An excellent point IMO. The first century church in its organized structure cannot be taken beyond the death of the apostles.
The prerequisite for being an apostle (office of apostle not the mere verb form of one sent) was witness to the raised Christ.
Once they died the office became "historical" in its ongoing work.
The same for all the first-fruits (Rev. 3:12) as pertains to their "function".

Without Apostles there is no one to oversea the Evangelist (Timothy, Titus) and therefore no one to appoint elders or pastors. IMHO the church organization cannot be taken beyond AD 70.
IMHO church today has its place.

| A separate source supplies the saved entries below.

-- ==== Sys2Proof/Laws/PerInstr.lean ====
section
/-! SUPPORT. The per-instruction family OpcodeRow: the word a request is encoded to holds the bits that its row of
spec/opcode_table.json fixes, whatever the operands. -/

namespace Sys2Proof.Laws.OpcodeRow

open Sys2Proof Sys2Proof.Machine

/-- A fixed field of a row: its lowest bit, its width and its value. -/
structure Fixed where
  lo : Nat
  width : Nat
  value : Nat
  deriving DecidableEq, Repr

/-- The fixed fields of each instruction's row; a SEND.<command> row fixes the CMD operand of a SEND word. -/
def fixedFields : Instr → List Fixed
  | .nop => [⟨0, 32, 0x00000000⟩]
  | .beginLine => [⟨0, 32, 0x10000000⟩]
  | .send _ _ _ _ => [⟨16, 16, 0x2000⟩]
  | .tset _ => [⟨24, 8, 0x30⟩]
  | .tfin => [⟨0, 32, 0x40000000⟩]
  | .talive => [⟨0, 32, 0x50000000⟩]
  | .rdstate _ => [⟨4, 28, 0x6000000⟩]
  | .sendOn _ _ _ => [⟨16, 16, 0x2000⟩, ⟨0, 8, 0xa0⟩]
  | .sendOnVib _ _ _ => [⟨16, 16, 0x2000⟩, ⟨0, 8, 0x30⟩]
  | .sendOnVibShock _ _ _ => [⟨16, 16, 0x2000⟩, ⟨0, 8, 0x20⟩]
  | .sendCalib _ _ _ => [⟨16, 16, 0x2000⟩, ⟨0, 8, 0x80⟩]
  | .sendCalibFinished _ _ _ => [⟨16, 16, 0x2000⟩, ⟨0, 8, 0x90⟩]
  | .sendMeasure _ _ _ => [⟨16, 16, 0x2000⟩, ⟨0, 8, 0x10⟩]
  | .sendMeasureFinOk _ _ _ => [⟨16, 16, 0x2000⟩, ⟨0, 8, 0x00⟩]
  | .sendMeasureFinShock _ _ _ => [⟨16, 16, 0x2000⟩, ⟨0, 8, 0x60⟩]
  | .sendMeasureFinVib _ _ _ => [⟨16, 16, 0x2000⟩, ⟨0, 8, 0x70⟩]
  | .sendBeep _ _ _ => [⟨16, 16, 0x2000⟩, ⟨0, 8, 0x40⟩]
  | .sendE1 _ _ _ => [⟨16, 16, 0x2000⟩, ⟨0, 8, 0x50⟩]
  | .sendE2 _ _ _ => [⟨16, 16, 0x2000⟩, ⟨0, 8, 0xb0⟩]
  | .sendE3 _ _ _ => [⟨16, 16, 0x2000⟩, ⟨0, 8, 0xc0⟩]
  | .sendE4 _ _ _ => [⟨16, 16, 0x2000⟩, ⟨0, 8, 0xd0⟩]
  | .sendE5 _ _ _ => [⟨16, 16, 0x2000⟩, ⟨0, 8, 0xe0⟩]
  | .sendE6 _ _ _ => [⟨16, 16, 0x2000⟩, ⟨0, 8, 0xf0⟩]
  | .sendE7 _ _ _ => [⟨16, 16, 0x2000⟩, ⟨0, 8, 0xa8⟩]

/-- The word of `i` holds its row's fixed fields. -/
def Statement (i : Instr) : Prop :=
  ∀ f ∈ fixedFields i, (encode i).toNat / 2 ^ f.lo % 2 ^ f.width = f.value

/-- Every SEND word holds opcode 2, reserved zeros, and its command byte in bits 7:0. -/
theorem formatS_fixed (cmd : Byte) (l8 l9 : Bool) (stripe : BitVec 6) :
    (formatS cmd l8 l9 stripe).toNat / 2 ^ 16 % 2 ^ 16 = 0x2000 ∧
    (formatS cmd l8 l9 stripe).toNat / 2 ^ 0 % 2 ^ 8 = cmd.toNat := by
  have h := formatS_toNat cmd l8 l9 stripe
  have := stripe.isLt
  have := cmd.isLt
  have := Bool.toNat_lt l8
  have := Bool.toNat_lt l9
  omega

/-- The two fixed fields of a command's row. -/
theorem command_fixed (k : Command) (l8 l9 : Bool) (stripe : BitVec 6) :
    ∀ f ∈ [(⟨16, 16, 0x2000⟩ : Fixed), ⟨0, 8, (commandByte k).toNat⟩],
      (formatS (commandByte k) l8 l9 stripe).toNat / 2 ^ f.lo % 2 ^ f.width = f.value := by
  have h := formatS_fixed (commandByte k) l8 l9 stripe
  intro f hf
  rcases List.mem_pair.1 hf with rfl | rfl
  · exact h.1
  · exact h.2

theorem nop : Statement .nop := by
  intro f hf
  rw [List.mem_singleton.1 hf]
  rfl

theorem beginLine : Statement .beginLine := by
  intro f hf
  rw [List.mem_singleton.1 hf]
  rfl

theorem tfin : Statement .tfin := by
  intro f hf
  rw [List.mem_singleton.1 hf]
  rfl

theorem talive : Statement .talive := by
  intro f hf
  rw [List.mem_singleton.1 hf]
  rfl

theorem send (cmd : Byte) (l8 l9 : Bool) (stripe : BitVec 6) : Statement (.send cmd l8 l9 stripe) := by
  intro f hf
  rw [List.mem_singleton.1 hf]
  exact (formatS_fixed cmd l8 l9 stripe).1

theorem tset (d : BitVec 24) : Statement (.tset d) := by
  intro f hf
  rw [List.mem_singleton.1 hf]
  have h := formatD_toNat d
  have := d.isLt
  show (formatD d).toNat / 2 ^ 24 % 2 ^ 8 = 0x30
  omega

theorem rdstate (v : View) : Statement (.rdstate v) := by
  intro f hf
  rw [List.mem_singleton.1 hf]
  cases v <;> rfl

theorem sendOn (l8 l9 : Bool) (stripe : BitVec 6) : Statement (.sendOn l8 l9 stripe) :=
  command_fixed .on l8 l9 stripe

theorem sendOnVib (l8 l9 : Bool) (stripe : BitVec 6) : Statement (.sendOnVib l8 l9 stripe) :=
  command_fixed .onVib l8 l9 stripe

theorem sendOnVibShock (l8 l9 : Bool) (stripe : BitVec 6) : Statement (.sendOnVibShock l8 l9 stripe) :=
  command_fixed .onVibShock l8 l9 stripe

theorem sendCalib (l8 l9 : Bool) (stripe : BitVec 6) : Statement (.sendCalib l8 l9 stripe) :=
  command_fixed .calib l8 l9 stripe

theorem sendCalibFinished (l8 l9 : Bool) (stripe : BitVec 6) : Statement (.sendCalibFinished l8 l9 stripe) :=
  command_fixed .calibFinished l8 l9 stripe

theorem sendMeasure (l8 l9 : Bool) (stripe : BitVec 6) : Statement (.sendMeasure l8 l9 stripe) :=
  command_fixed .measure l8 l9 stripe

theorem sendMeasureFinOk (l8 l9 : Bool) (stripe : BitVec 6) : Statement (.sendMeasureFinOk l8 l9 stripe) :=
  command_fixed .measureFinOk l8 l9 stripe

theorem sendMeasureFinShock (l8 l9 : Bool) (stripe : BitVec 6) : Statement (.sendMeasureFinShock l8 l9 stripe) :=
  command_fixed .measureFinShock l8 l9 stripe

theorem sendMeasureFinVib (l8 l9 : Bool) (stripe : BitVec 6) : Statement (.sendMeasureFinVib l8 l9 stripe) :=
  command_fixed .measureFinVib l8 l9 stripe

theorem sendBeep (l8 l9 : Bool) (stripe : BitVec 6) : Statement (.sendBeep l8 l9 stripe) :=
  command_fixed .beep l8 l9 stripe

theorem sendE1 (l8 l9 : Bool) (stripe : BitVec 6) : Statement (.sendE1 l8 l9 stripe) :=
  command_fixed .e1 l8 l9 stripe

theorem sendE2 (l8 l9 : Bool) (stripe : BitVec 6) : Statement (.sendE2 l8 l9 stripe) :=
  command_fixed .e2 l8 l9 stripe

theorem sendE3 (l8 l9 : Bool) (stripe : BitVec 6) : Statement (.sendE3 l8 l9 stripe) :=
  command_fixed .e3 l8 l9 stripe

theorem sendE4 (l8 l9 : Bool) (stripe : BitVec 6) : Statement (.sendE4 l8 l9 stripe) :=
  command_fixed .e4 l8 l9 stripe

theorem sendE5 (l8 l9 : Bool) (stripe : BitVec 6) : Statement (.sendE5 l8 l9 stripe) :=
  command_fixed .e5 l8 l9 stripe

theorem sendE6 (l8 l9 : Bool) (stripe : BitVec 6) : Statement (.sendE6 l8 l9 stripe) :=
  command_fixed .e6 l8 l9 stripe

theorem sendE7 (l8 l9 : Bool) (stripe : BitVec 6) : Statement (.sendE7 l8 l9 stripe) :=
  command_fixed .e7 l8 l9 stripe

end Sys2Proof.Laws.OpcodeRow
end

It is however a place that it itself is not fully aware of.
The exceptions will become more numerous very soon IMO.

JMO
Barry

Amie
09-11-2006, 04:27 PM
JL,

How sad. They totally missed the point of what she was wanting. How did y'all pull through?

Amie

jlv
09-11-2006, 04:50 PM
Amie,

Thirteen months of crying by ourselves and no church family to support us. They didn't sit with us. They didn't get the blessings of answered prayer.

JL

backtothefuture
09-11-2006, 05:56 PM
JL
Its so hard to be let down by Church and family isn't it.
We have had many instances with the church. And Family. When I fell down the stairs 13 years ago and fractured my back in 3 places, not one member from church helped, nor my family who all live within 5 minutes of me. I remember standing in the kitchen with my husband and holding each other and just crying.
I decided today that life is about crying. I hope that you and your wife and your hearts have healed some.
Nancy

Amie
09-12-2006, 03:56 PM
JL,

Well I'm happy that you had one another to cling to - and God Himself never abandoned you.